Method 2: High-Performance Inference with vLLM

vLLM is a high-throughput, low-latency LLM inference library ideal for scenarios requiring fast responses.

Step 1: Install vLLM

Install the latest version of vLLM (supports multimodal models):

pip install uv  # For fast Python package installation
uv pip install -U vllm --pre \
  --extra-index-url https://wheels.vllm.ai/nightly \  # vLLM nightly build source
  --extra-index-url https://download.pytorch.org/whl/cu129 \  # PyTorch CUDA 12.9 source
  --index-strategy unsafe-best-match

Step 2: Start the vLLM Service

# Single 80GB GPU deployment (add --gpu-memory-utilization 0.95 if errors occur)
vllm serve baidu/ERNIE-4.5-VL-28B-A3B-Thinking --trust-remote-code

Step 3: Enable Reasoning and Tool-Call Parsers (Optional)

For reasoning chain analysis or tool-calling functionality, add the following parameters:

# Enable ERNIE 4.5-specific reasoning and tool-call parsers
vllm serve baidu/ERNIE-4.5-VL-28B-A3B-Thinking --trust-remote-code \
 --reasoning-parser ernie45  \
 --tool-call-parser ernie45  \
 --enable-auto-tool-choice  # Allow the model to automatically decide whether to call tools

Use Cases:

High-concurrency applications (e.g., customer service chatbots, intelligent Q&A systems).
Real-time interaction scenarios requiring low latency.

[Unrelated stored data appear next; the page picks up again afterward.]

-- ==== Sys2Proof/Laws/State.lean ====
section
/-! SUPPORT. One lemma for each field of the state under each shared update, true by rfl: no later proof unfolds a
record update. -/

namespace Sys2Proof.Machine

@[simp] theorem setCtrl_params (filter op : BitVec 2) (s : State) : (setCtrl filter op s).params = s.params := rfl
@[simp] theorem setCtrl_regs (filter op : BitVec 2) (s : State) : (setCtrl filter op s).regs = { s.regs with ctrl := ctrlWord filter op } := rfl
@[simp] theorem setCtrl_args (filter op : BitVec 2) (s : State) : (setCtrl filter op s).args = s.args := rfl
@[simp] theorem setCtrl_acc (filter op : BitVec 2) (s : State) : (setCtrl filter op s).acc = s.acc := rfl
@[simp] theorem setCtrl_dbuf (filter op : BitVec 2) (s : State) : (setCtrl filter op s).dbuf = s.dbuf := rfl
@[simp] theorem setCtrl_hdr (filter op : BitVec 2) (s : State) : (setCtrl filter op s).hdr = s.hdr := rfl
@[simp] theorem setCtrl_ec (filter op : BitVec 2) (s : State) : (setCtrl filter op s).ec = s.ec := rfl
@[simp] theorem setCtrl_vc (filter op : BitVec 2) (s : State) : (setCtrl filter op s).vc = s.vc := rfl
@[simp] theorem setCtrl_next (filter op : BitVec 2) (s : State) : (setCtrl filter op s).next = s.next := rfl
@[simp] theorem setCtrl_last (filter op : BitVec 2) (s : State) : (setCtrl filter op s).last = s.last := rfl
@[simp] theorem setCtrl_seqLast0 (filter op : BitVec 2) (s : State) : (setCtrl filter op s).seqLast0 = s.seqLast0 := rfl
@[simp] theorem setCtrl_seqLast1 (filter op : BitVec 2) (s : State) : (setCtrl filter op s).seqLast1 = s.seqLast1 := rfl
@[simp] theorem setCtrl_cur (filter op : BitVec 2) (s : State) : (setCtrl filter op s).cur = s.cur := rfl
@[simp] theorem setCtrl_lim (filter op : BitVec 2) (s : State) : (setCtrl filter op s).lim = s.lim := rfl
@[simp] theorem setCtrl_ccur (filter op : BitVec 2) (s : State) : (setCtrl filter op s).ccur = s.ccur := rfl
@[simp] theorem setCtrl_row (filter op : BitVec 2) (s : State) : (setCtrl filter op s).row = s.row := rfl
@[simp] theorem setCtrl_blockBase (filter op : BitVec 2) (s : State) : (setCtrl filter op s).blockBase = s.blockBase := rfl
@[simp] theorem setCtrl_k (filter op : BitVec 2) (s : State) : (setCtrl filter op s).k = s.k := rfl
@[simp] theorem setCtrl_g (filter op : BitVec 2) (s : State) : (setCtrl filter op s).g = s.g := rfl
@[simp] theorem setCtrl_t (filter op : BitVec 2) (s : State) : (setCtrl filter op s).t = s.t := rfl
@[simp] theorem setCtrl_n (filter op : BitVec 2) (s : State) : (setCtrl filter op s).n = s.n := rfl
@[simp] theorem setCtrl_packed (filter op : BitVec 2) (s : State) : (setCtrl filter op s).packed = s.packed := rfl
@[simp] theorem setCtrl_j (filter op : BitVec 2) (s : State) : (setCtrl filter op s).j = s.j := rfl
@[simp] theorem setCtrl_triA (filter op : BitVec 2) (s : State) : (setCtrl filter op s).triA = s.triA := rfl
@[simp] theorem setCtrl_triB (filter op : BitVec 2) (s : State) : (setCtrl filter op s).triB = s.triB := rfl
@[simp] theorem setCtrl_triC (filter op : BitVec 2) (s : State) : (setCtrl filter op s).triC = s.triC := rfl
@[simp] theorem setCtrl_entry (filter op : BitVec 2) (s : State) : (setCtrl filter op s).entry = s.entry := rfl
@[simp] theorem setCtrl_corner (filter op : BitVec 2) (s : State) : (setCtrl filter op s).corner = s.corner := rfl
@[simp] theorem setCtrl_pushB (filter op : BitVec 2) (s : State) : (setCtrl filter op s).pushB = s.pushB := rfl
@[simp] theorem setCtrl_pushC (filter op : BitVec 2) (s : State) : (setCtrl filter op s).pushC = s.pushC := rfl
@[simp] theorem setCtrl_aFromVarint (filter op : BitVec 2) (s : State) : (setCtrl filter op s).aFromVarint = s.aFromVarint := rfl
@[simp] theorem setCtrl_vpos (filter op : BitVec 2) (s : State) : (setCtrl filter op s).vpos = s.vpos := rfl
@[simp] theorem setCtrl_vres (filter op : BitVec 2) (s : State) : (setCtrl filter op s).vres = s.vres := rfl
@[simp] theorem setCtrl_vuse (filter op : BitVec 2) (s : State) : (setCtrl filter op s).vuse = s.vuse := rfl
@[simp] theorem setCtrl_phase (filter op : BitVec 2) (s : State) : (setCtrl filter op s).phase = s.phase := rfl
@[simp] theorem setCtrl_mem (filter op : BitVec 2) (s : State) : (setCtrl filter op s).mem = s.mem := rfl
@[simp] theorem setCtrl_events (filter op : BitVec 2) (s : State) : (setCtrl filter op s).events = s.events := rfl
@[simp] theorem setCtrl_hostData (filter op : BitVec 2) (s : State) : (setCtrl filter op s).hostData = s.hostData := rfl
@[simp] theorem setCtrl_quiet (filter op : BitVec 2) (s : State) : (setCtrl filter op s).quiet = s.quiet := rfl
@[simp] theorem setCtrl_others (filter op : BitVec 2) (s : State) : (setCtrl filter op s).others = s.others := rfl
@[simp] theorem setCtrl_othersQuiet (filter op : BitVec 2) (s : State) : (setCtrl filter op s).othersQuiet = s.othersQuiet := rfl
@[simp] theorem setCtrl_draws (filter op : BitVec 2) (s : State) : (setCtrl filter op s).draws = s.draws := rfl

@[simp] theorem drawTarget_params (s : State) : (drawTarget s).params = s.params := rfl
@[simp] theorem drawTarget_regs (s : State) : (drawTarget s).regs = s.regs := rfl
@[simp] theorem drawTarget_args (s : State) : (drawTarget s).args = s.args := rfl
@[simp] theorem drawTarget_acc (s : State) : (drawTarget s).acc = s.acc := rfl
@[simp] theorem drawTarget_dbuf (s : State) : (drawTarget s).dbuf = s.dbuf := rfl
@[simp] theorem drawTarget_hdr (s : State) : (drawTarget s).hdr = s.hdr := rfl
@[simp] theorem drawTarget_ec (s : State) : (drawTarget s).ec = s.ec := rfl
@[simp] theorem drawTarget_vc (s : State) : (drawTarget s).vc = s.vc := rfl
@[simp] theorem drawTarget_next (s : State) : (drawTarget s).next = s.next := rfl
@[simp] theorem drawTarget_last (s : State) : (drawTarget s).last = s.last := rfl
@[simp] theorem drawTarget_seqLast0 (s : State) : (drawTarget s).seqLast0 = s.seqLast0 := rfl
@[simp] theorem drawTarget_seqLast1 (s : State) : (drawTarget s).seqLast1 = s.seqLast1 := rfl
@[simp] theorem drawTarget_cur (s : State) : (drawTarget s).cur = s.cur := rfl
@[simp] theorem drawTarget_lim (s : State) : (drawTarget s).lim = s.lim := rfl
@[simp] theorem drawTarget_ccur (s : State) : (drawTarget s).ccur = s.ccur := rfl
@[simp] theorem drawTarget_row (s : State) : (drawTarget s).row = s.row := rfl
@[simp] theorem drawTarget_blockBase (s : State) : (drawTarget s).blockBase = s.blockBase := rfl
@[simp] theorem drawTarget_k (s : State) : (drawTarget s).k = s.k := rfl
@[simp] theorem drawTarget_g (s : State) : (drawTarget s).g = s.g := rfl
@[simp] theorem drawTarget_t (s : State) : (drawTarget s).t = s.t := rfl
@[simp] theorem drawTarget_n (s : State) : (drawTarget s).n = s.n := rfl
@[simp] theorem drawTarget_packed (s : State) : (drawTarget s).packed = s.packed := rfl
@[simp] theorem drawTarget_j (s : State) : (drawTarget s).j = s.j := rfl
@[simp] theorem drawTarget_triA (s : State) : (drawTarget s).triA = s.triA := rfl
@[simp] theorem drawTarget_triB (s : State) : (drawTarget s).triB = s.triB := rfl
@[simp] theorem drawTarget_triC (s : State) : (drawTarget s).triC = s.triC := rfl
@[simp] theorem drawTarget_entry (s : State) : (drawTarget s).entry = s.entry := rfl
@[simp] theorem drawTarget_corner (s : State) : (drawTarget s).corner = s.corner := rfl
@[simp] theorem drawTarget_pushB (s : State) : (drawTarget s).pushB = s.pushB := rfl
@[simp] theorem drawTarget_pushC (s : State) : (drawTarget s).pushC = s.pushC := rfl
@[simp] theorem drawTarget_aFromVarint (s : State) : (drawTarget s).aFromVarint = s.aFromVarint := rfl
@[simp] theorem drawTarget_vpos (s : State) : (drawTarget s).vpos = s.vpos := rfl
@[simp] theorem drawTarget_vres (s : State) : (drawTarget s).vres = s.vres := rfl
@[simp] theorem drawTarget_vuse (s : State) : (drawTarget s).vuse = s.vuse := rfl
@[simp] theorem drawTarget_phase (s : State) : (drawTarget s).phase = s.phase := rfl
@[simp] theorem drawTarget_mem (s : State) : (drawTarget s).mem = s.mem.drawBytes s.args.dstBase.toNat s.draws 0 s.args.need := rfl
@[simp] theorem drawTarget_events (s : State) : (drawTarget s).events = s.events := rfl
@[simp] theorem drawTarget_hostData (s : State) : (drawTarget s).hostData = s.hostData := rfl
@[simp] theorem drawTarget_quiet (s : State) : (drawTarget s).quiet = s.quiet := rfl
@[simp] theorem drawTarget_others (s : State) : (drawTarget s).others = s.others := rfl
@[simp] theorem drawTarget_othersQuiet (s : State) : (drawTarget s).othersQuiet = s.othersQuiet := rfl
@[simp] theorem drawTarget_draws (s : State) : (drawTarget s).draws = s.draws + 1 := rfl

@[simp] theorem raise_params (e : ErrorKind) (off : Nat) (s : State) : (raise e off s).params = s.params := rfl
@[simp] theorem raise_regs (e : ErrorKind) (off : Nat) (s : State) : (raise e off s).regs = { s.regs with status := statusFailure e, errOffset := if e = .truncatedSource then BitVec.ofNat 32 off else 0#32 } := rfl
@[simp] theorem raise_args (e : ErrorKind) (off : Nat) (s : State) : (raise e off s).args = s.args := rfl
@[simp] theorem raise_acc (e : ErrorKind) (off : Nat) (s : State) : (raise e off s).acc = s.acc := rfl
@[simp] theorem raise_dbuf (e : ErrorKind) (off : Nat) (s : State) : (raise e off s).dbuf = s.dbuf := rfl
@[simp] theorem raise_hdr (e : ErrorKind) (off : Nat) (s : State) : (raise e off s).hdr = s.hdr := rfl
@[simp] theorem raise_ec (e : ErrorKind) (off : Nat) (s : State) : (raise e off s).ec = s.ec := rfl
@[simp] theorem raise_vc (e : ErrorKind) (off : Nat) (s : State) : (raise e off s).vc = s.vc := rfl
@[simp] theorem raise_next (e : ErrorKind) (off : Nat) (s : State) : (raise e off s).next = s.next := rfl
@[simp] theorem raise_last (e : ErrorKind) (off : Nat) (s : State) : (raise e off s).last = s.last := rfl
@[simp] theorem raise_seqLast0 (e : ErrorKind) (off : Nat) (s : State) : (raise e off s).seqLast0 = s.seqLast0 := rfl
@[simp] theorem raise_seqLast1 (e : ErrorKind) (off : Nat) (s : State) : (raise e off s).seqLast1 = s.seqLast1 := rfl
@[simp] theorem raise_cur (e : ErrorKind) (off : Nat) (s : State) : (raise e off s).cur = s.cur := rfl
@[simp] theorem raise_lim (e : ErrorKind) (off : Nat) (s : State) : (raise e off s).lim = s.lim := rfl
@[simp] theorem raise_ccur (e : ErrorKind) (off : Nat) (s : State) : (raise e off s).ccur = s.ccur := rfl
@[simp] theorem raise_row (e : ErrorKind) (off : Nat) (s : State) : (raise e off s).row = s.row := rfl
@[simp] theorem raise_blockBase (e : ErrorKind) (off : Nat) (s : State) : (raise e off s).blockBase = s.blockBase := rfl
@[simp] theorem raise_k (e : ErrorKind) (off : Nat) (s : State) : (raise e off s).k = s.k := rfl
@[simp] theorem raise_g (e : ErrorKind) (off : Nat) (s : State) : (raise e off s).g = s.g := rfl
@[simp] theorem raise_t (e : ErrorKind) (off : Nat) (s : State) : (raise e off s).t = s.t := rfl
@[simp] theorem raise_n (e : ErrorKind) (off : Nat) (s : State) : (raise e off s).n = s.n := rfl
@[simp] theorem raise_packed (e : ErrorKind) (off : Nat) (s : State) : (raise e off s).packed = s.packed := rfl
@[simp] theorem raise_j (e : ErrorKind) (off : Nat) (s : State) : (raise e off s).j = s.j := rfl
@[simp] theorem raise_triA (e : ErrorKind) (off : Nat) (s : State) : (raise e off s).triA = s.triA := rfl
@[simp] theorem raise_triB (e : ErrorKind) (off : Nat) (s : State) : (raise e off s).triB = s.triB := rfl
@[simp] theorem raise_triC (e : ErrorKind) (off : Nat) (s : State) : (raise e off s).triC = s.triC := rfl
@[simp] theorem raise_entry (e : ErrorKind) (off : Nat) (s : State) : (raise e off s).entry = s.entry := rfl
@[simp] theorem raise_corner (e : ErrorKind) (off : Nat) (s : State) : (raise e off s).corner = s.corner := rfl
@[simp] theorem raise_pushB (e : ErrorKind) (off : Nat) (s : State) : (raise e off s).pushB = s.pushB := rfl
@[simp] theorem raise_pushC (e : ErrorKind) (off : Nat) (s : State) : (raise e off s).pushC = s.pushC := rfl
@[simp] theorem raise_aFromVarint (e : ErrorKind) (off : Nat) (s : State) : (raise e off s).aFromVarint = s.aFromVarint := rfl
@[simp] theorem raise_vpos (e : ErrorKind) (off : Nat) (s : State) : (raise e off s).vpos = s.vpos := rfl
@[simp] theorem raise_vres (e : ErrorKind) (off : Nat) (s : State) : (raise e off s).vres = s.vres := rfl
@[simp] theorem raise_vuse (e : ErrorKind) (off : Nat) (s : State) : (raise e off s).vuse = s.vuse := rfl
@[simp] theorem raise_phase (e : ErrorKind) (off : Nat) (s : State) : (raise e off s).phase = .idle := rfl
@[simp] theorem raise_mem (e : ErrorKind) (off : Nat) (s : State) : (raise e off s).mem = s.mem := rfl
@[simp] theorem raise_events (e : ErrorKind) (off : Nat) (s : State) : (raise e off s).events = s.events := rfl
@[simp] theorem raise_hostData (e : ErrorKind) (off : Nat) (s : State) : (raise e off s).hostData = s.hostData := rfl
@[simp] theorem raise_quiet (e : ErrorKind) (off : Nat) (s : State) : (raise e off s).quiet = s.quiet := rfl
@[simp] theorem raise_others (e : ErrorKind) (off : Nat) (s : State) : (raise e off s).others = s.others := rfl
@[simp] theorem raise_othersQuiet (e : ErrorKind) (off : Nat) (s : State) : (raise e off s).othersQuiet = s.othersQuiet := rfl
@[simp] theorem raise_draws (e : ErrorKind) (off : Nat) (s : State) : (raise e off s).draws = s.draws := rfl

Method 3: Rapid Deployment with FastDeploy

FastDeploy is Baidu’s deployment tool for fast, production-ready deployment of multi-framework models.

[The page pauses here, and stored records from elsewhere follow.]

/-- b and c are taken, and the triangle is to end. -/
def takeNibbles (z w : Nibble) (vb vc : List Byte) (s : State) : State :=
  { s with
    next := nextAfterNibble w (nextAfterNibble z s.next)
    last := lastAfterNibble w vc (lastAfterNibble z vb s.last)
    cur := s.cur + (vb ++ vc).length
    triB := nibbleVertex z s.next (lastAfterNibble z vb s.last) s.vc
    triC := nibbleVertex w (nextAfterNibble z s.next) (lastAfterNibble w vc (lastAfterNibble z vb s.last)) s.vc
    pushB := decide (z = 0#4 ∨ z = 15#4)
    pushC := decide (w = 0#4 ∨ w = 15#4)
    corner := .c
    vuse := if z = 15#4 ∨ w = 15#4 then .newCorner else s.vuse
    vpos := if w = 15#4 then vc.length - 1 else if z = 15#4 then vb.length - 1 else s.vpos
    vres := if w = 15#4 then BitVec.ofNat 32 (varintNat vc)
      else if z = 15#4 then BitVec.ofNat 32 (varintNat vb) else s.vres
    phase := .newDone }

theorem takeNibble_takeNibble (z w : Nibble) (vb vc : List Byte) (hc : s.corner = .b) :
    takeNibble w vc (takeNibble z vb s) = takeNibbles z w vb vc s := by
  have huse : (if w = 15#4 then VarintUse.newCorner else if z = 15#4 then .newCorner else s.vuse) =
      if z = 15#4 ∨ w = 15#4 then .newCorner else s.vuse :=
    (ite_or _ _ _ _).symm.trans (if_congr or_comm rfl rfl)
  have hb : takeNibble z vb s = _ := setCorner_b _ _ hc
  rw [takeNibbles, hb, ← huse, List.length_append, ← Nat.add_assoc]
  exact setCorner_c _ _ rfl

/-- Both nibbles of the aux byte, with their varints. -/
theorem runFor_takeNibbles {z w : Nibble} {vb vc : List Byte} (h : AtNibbles z w vb vc s) :
    runFor (nibbleSteps z vb + nibbleSteps w vc) s = .next (takeNibbles z w vb vc s) := by
  obtain ⟨he, hp, hc, hentry, hvb, hvc, hm, hl⟩ := h
  have hhigh : highNibble s.entry = z := by rw [hentry]; exact BitVec.extractLsb'_append_eq_left
  have hlow : lowNibble s.entry = w := by rw [hentry]; exact BitVec.extractLsb'_append_eq_right
  obtain ⟨hmb, hmc⟩ := holdsBytes_append hm
  rw [List.length_append, ← Nat.add_assoc] at hl
  have hb := runFor_takeNibble he hp (by rw [if_pos hc, hhigh]) hvb hmb (Nat.le_of_add_right_le hl)
  rw [← takeNibble_takeNibble z w vb vc hc]
  refine runFor_add hb ?_
  have hstate : takeNibble z vb s = _ := setCorner_b _ _ hc
  rw [hstate]
  exact runFor_takeNibble he hp hlow hvc (by rwa [State.srcAddr, Nat.add_assoc] at hmc) hl

/-! ### The end of a new-path triangle (R232, R235, R241) -/

theorem step_newDone (he : s.events = []) (hp : s.phase = .newDone) : step s = .next (newDone s) := by
  rw [step_eq_run_fetchBlock s he, fetchBlock_newDone hp, Fetched.run_move]

theorem pushVertex_frame (v : Word) (s : State) : pushVertex v s = { s with vc := (pushVertex v s).vc } := rfl

/-- A vertex is pushed where the flag says so, and nothing else changes. -/
theorem pushVertexIf_spec (x : Bool) (v : Word) (s : State) :
    ∃ vc, (if x then pushVertex v s else s) = { s with vc := vc } ∧
      if x then VertexPushed s.vc vc v else vc = s.vc := by
  cases x with
  | false => exact ⟨s.vc, rfl, rfl⟩
  | true => exact ⟨_, pushVertex_frame v s, pushVertex_spec v s⟩

/-- The pushes, a first, then the edges and the indices, and nothing else. -/
theorem newDone_spec (s t : State) (hw : s.mem.wf = true) (ht : t = newDone s) :
    ∃ v1 v2, VertexPushed s.vc v1 s.triA ∧ (if s.pushB then VertexPushed v1 v2 s.triB else v2 = v1) ∧
      (if s.pushC then VertexPushed v2 t.vc s.triC else t.vc = v2) ∧
      EdgesPushed s.ec t.ec [s.triA, s.triC, s.triC, s.triB, s.triB, s.triA] ∧
      HoldsTriangle s t s.triA s.triB s.triC ∧
      MemUnchangedOutside (s.dstAddr (3 * s.t * s.args.stride.toNat)) (3 * s.args.stride.toNat) s t ∧
      t = { s with vc := t.vc, ec := t.ec, mem := t.mem, t := s.t + 1, phase := .triangle } := by
  obtain ⟨v2, hs2, hv2⟩ := pushVertexIf_spec s.pushB s.triB (pushVertex s.triA s)
  obtain ⟨v3, hs3, hv3⟩ := pushVertexIf_spec s.pushC s.triC { pushVertex s.triA s with vc := v2 }
  have hnew : t = newComplete s.triA s.triB s.triC { s with vc := v3 } := by
    rw [ht, newDone, hs2, hs3]
    rfl
  obtain ⟨-, hec, htri, hout, hframe⟩ := newComplete_spec _ _ _ { s with vc := v3 } t hw hnew
  have hvc : t.vc = v3 := congrArg State.vc hframe
  rw [← hvc] at hv3 hframe
  exact ⟨_, v2, pushVertex_spec s.triA s, hv2, hv3, hec, htri, hout, hframe⟩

Step 1: Install FastDeploy

Refer to the FastDeploy Official Documentation for environment-specific installation instructions.

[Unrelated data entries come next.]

-- ==== Sys2Proof/Machine/Ops.lean ====
section
/-! DEFINITION. The shared operations: memory primitives (spec/00_scope.md R18), recording a read of `NOVAL` (R17, R39), the
position (spec/44_sequencer.md R196), taking the one exception and recovering from it (spec/60_exceptions.md R227, R229). -/

namespace Sys2Proof.Machine

/-- The outcome of one micro-operation on one unit. -/
abbrev UnitOutcome (u : UnitId) := Host.Outcome (UnitState u) Fault Refusal

/-- The byte at an address of a space, `none` for `NOVAL`. -/
def Memory.read : Memory → Nat → Option Byte
  | [], _ => none
  | (b, x) :: m, a => if b = a then some x else Memory.read m a

/-- Write one byte, keeping the addresses strictly rising. -/
def Memory.write : Memory → Nat → Byte → Memory
  | [], a, x => [(a, x)]
  | (b, y) :: m, a, x =>
    if a < b then (a, x) :: (b, y) :: m
    else if a = b then (a, x) :: m
    else (b, y) :: Memory.write m a x

/-- Make the byte at an address this content: a byte is written, `NOVAL` is what an unlisted address holds. -/
def Memory.put (m : Memory) (a : Nat) : Option Byte → Memory
  | none => m.filter fun e => e.1 ≠ a
  | some x => Memory.write m a x

/-- `MemRead(S, a, k)`: the contents of `k` bytes from address `a`, lowest address first (R18). -/
def Memory.readBytes (m : Memory) (a k : Nat) : List (Option Byte) := (List.range k).map fun i => Memory.read m (a + i)

/-- `MemWrite(S, a, k, v)` with `k` the length of `v`: lowest address first (R18). -/
def Memory.putBytes (m : Memory) (a : Nat) : List (Option Byte) → Memory
  | [] => m
  | o :: os => Memory.put (Memory.putBytes m (a + 1) os) a o

/-- The big-endian Word of the four bytes from an address (R56), `NOVAL` if one of them is. -/
def Memory.readWord (m : Memory) (a : Nat) : Option Word :=
  match Memory.read m a, Memory.read m (a + 1), Memory.read m (a + 2), Memory.read m (a + 3) with
  | some b0, some b1, some b2, some b3 => some (be32 b0 b1 b2 b3)
  | _, _, _, _ => none

/-- Entry `i` of a register file: `none` for `NOVAL`, and for an index outside it, which no rule uses. -/
def Cells.at {n : Nat} (r : Cells n) (i : Nat) : Option Word := if h : i < n then r.get ⟨i, h⟩ else none

/-- Make entry `i` of a register file this content. -/
def Cells.put {n : Nat} (r : Cells n) (i : Nat) (x : Option Word) : Cells n :=
  Vector.ofFn fun k => if k.val = i then x else r.get k

/-- A register file that holds the Words `x`. -/
def Cells.full {n : Nat} (x : Vector Word n) : Cells n := Vector.ofFn fun k => some (x.get k)

/-- An entry of a register file is `NOVAL`. -/
def Cells.missing {n : Nat} (r : Cells n) : Bool := decide (∃ k, r.get k = none)

/-- A byte of a list is `NOVAL`. -/
def missingByte (bs : List (Option Byte)) : Bool := bs.any Option.isNone

/-- Record the model fault `ReadOfNoValue` (R39, R235 a) if a read was of `NOVAL`; the first one is kept (log entry 25). -/
def UnitState.record {u : UnitId} (x : UnitState u) (what : Store) (missing : Bool) : UnitState u :=
  { x with noValueRead := x.noValueRead.or (if missing then some what else none) }

/-- Use up one free value. -/
def UnitState.drawn {u : UnitId} (x : UnitState u) : UnitState u := { x with draws := x.draws + 1 }

/-- The precondition of a micro-operation on `pos_u`; where it does not hold the model refuses (R235 b). -/
def atPosition {u : UnitId} (x : UnitState u) (ph : Phase) (st : Nat) (k : UnitOutcome u) : UnitOutcome u :=
  if x.pos.phase = ph ∧ x.pos.step = st then k else .refused .outOfSequence

/-- `step_u <- step_u + 1` (R196). -/
def UnitState.advance {u : UnitId} (x : UnitState u) : UnitState u :=
  { x with pos := { x.pos with step := x.pos.step + 1 } }

/-- `pos_u <- (phase, blk, 0)` (R196). -/
def UnitState.goto {u : UnitId} (x : UnitState u) (ph : Phase) (blk : Nat) : UnitState u :=
  { x with pos := ⟨ph, blk, 0⟩ }

/-- Taking the exception `MessageTooLarge` (R227): `ERR_u <- 1`, `pos_u <- (Failed, 0, 0)`, nothing saved. -/
def UnitState.raiseMessageTooLarge {u : UnitId} (x : UnitState u) : UnitState u :=
  ({ x with err := errMessageTooLarge }).goto .failed 0

/-- What an accepted `START` does (R186); there is no return from the exception but this (R229): `ERR_u` cleared, everything of
an earlier computation `NOVAL`, the position at the beginning of a computation. -/
def UnitState.beginComputation {u : UnitId} (x : UnitState u) : UnitState u :=
  ({ x with
      err := errNone
      nblk := none
      pm := []
      w := Cells.noval _
      v := Cells.noval _
      h := Cells.noval _
      dig := []
      hex := [] }).goto .start 0

/-- A unit of the CORE (R20). -/
def State.unit (s : State) : (u : UnitId) → UnitState u
  | .s1 => s.s1
  | .s256 => s.s256

/-- Put a unit's state back; the other unit is untouched (R20). -/
def State.setUnit (s : State) : (u : UnitId) → UnitState u → State
  | .s1, x => { s with s1 := x }
  | .s256, x => { s with s256 := x }

/-- Run a micro-operation of unit `u` (R82). -/
def State.onUnit (s : State) (u : UnitId) (f : UnitState u → UnitOutcome u) : Host.Outcome State Fault Refusal :=
  match f (s.unit u) with
  | .next x => .next (s.setUnit u x)
  | .fault r => .fault r
  | .refused r => .refused r

end Sys2Proof.Machine
end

Step 2: Launch the Service

fastdeploy serve --model baidu/ERNIE-4.5-VL-28B-A3B-Thinking \
  --max-model-len 131072 \  # Maximum model input length (tokens)
  --max-num-seqs 32 \  # Maximum number of concurrent sequences
  --port 8180 \  # Service port
  --quantization wint8 \  # Use wint8 quantization to reduce memory usage
  --reasoning-parser ernie-45-vl-thinking \  # Reasoning parser
  --tool-call-parser ernie-45-vl-thinking \  # Tool-call parser
  --mm-processor-kwargs '{"image_max_pixels": 12845056 }'  # Maximum image pixels

Notes:

A minimum of 80GB GPU memory is required for single-card deployment.
The --quantization wint8 parameter reduces memory usage but may slightly impact precision (task-dependent).

Method 4: Fine-Tuning with ERNIEKit

ERNIEKit is a PaddlePaddle-based training toolkit designed for ERNIE-series open-source large models, supporting instruction fine-tuning (SFT, LoRA) and alignment training (DPO).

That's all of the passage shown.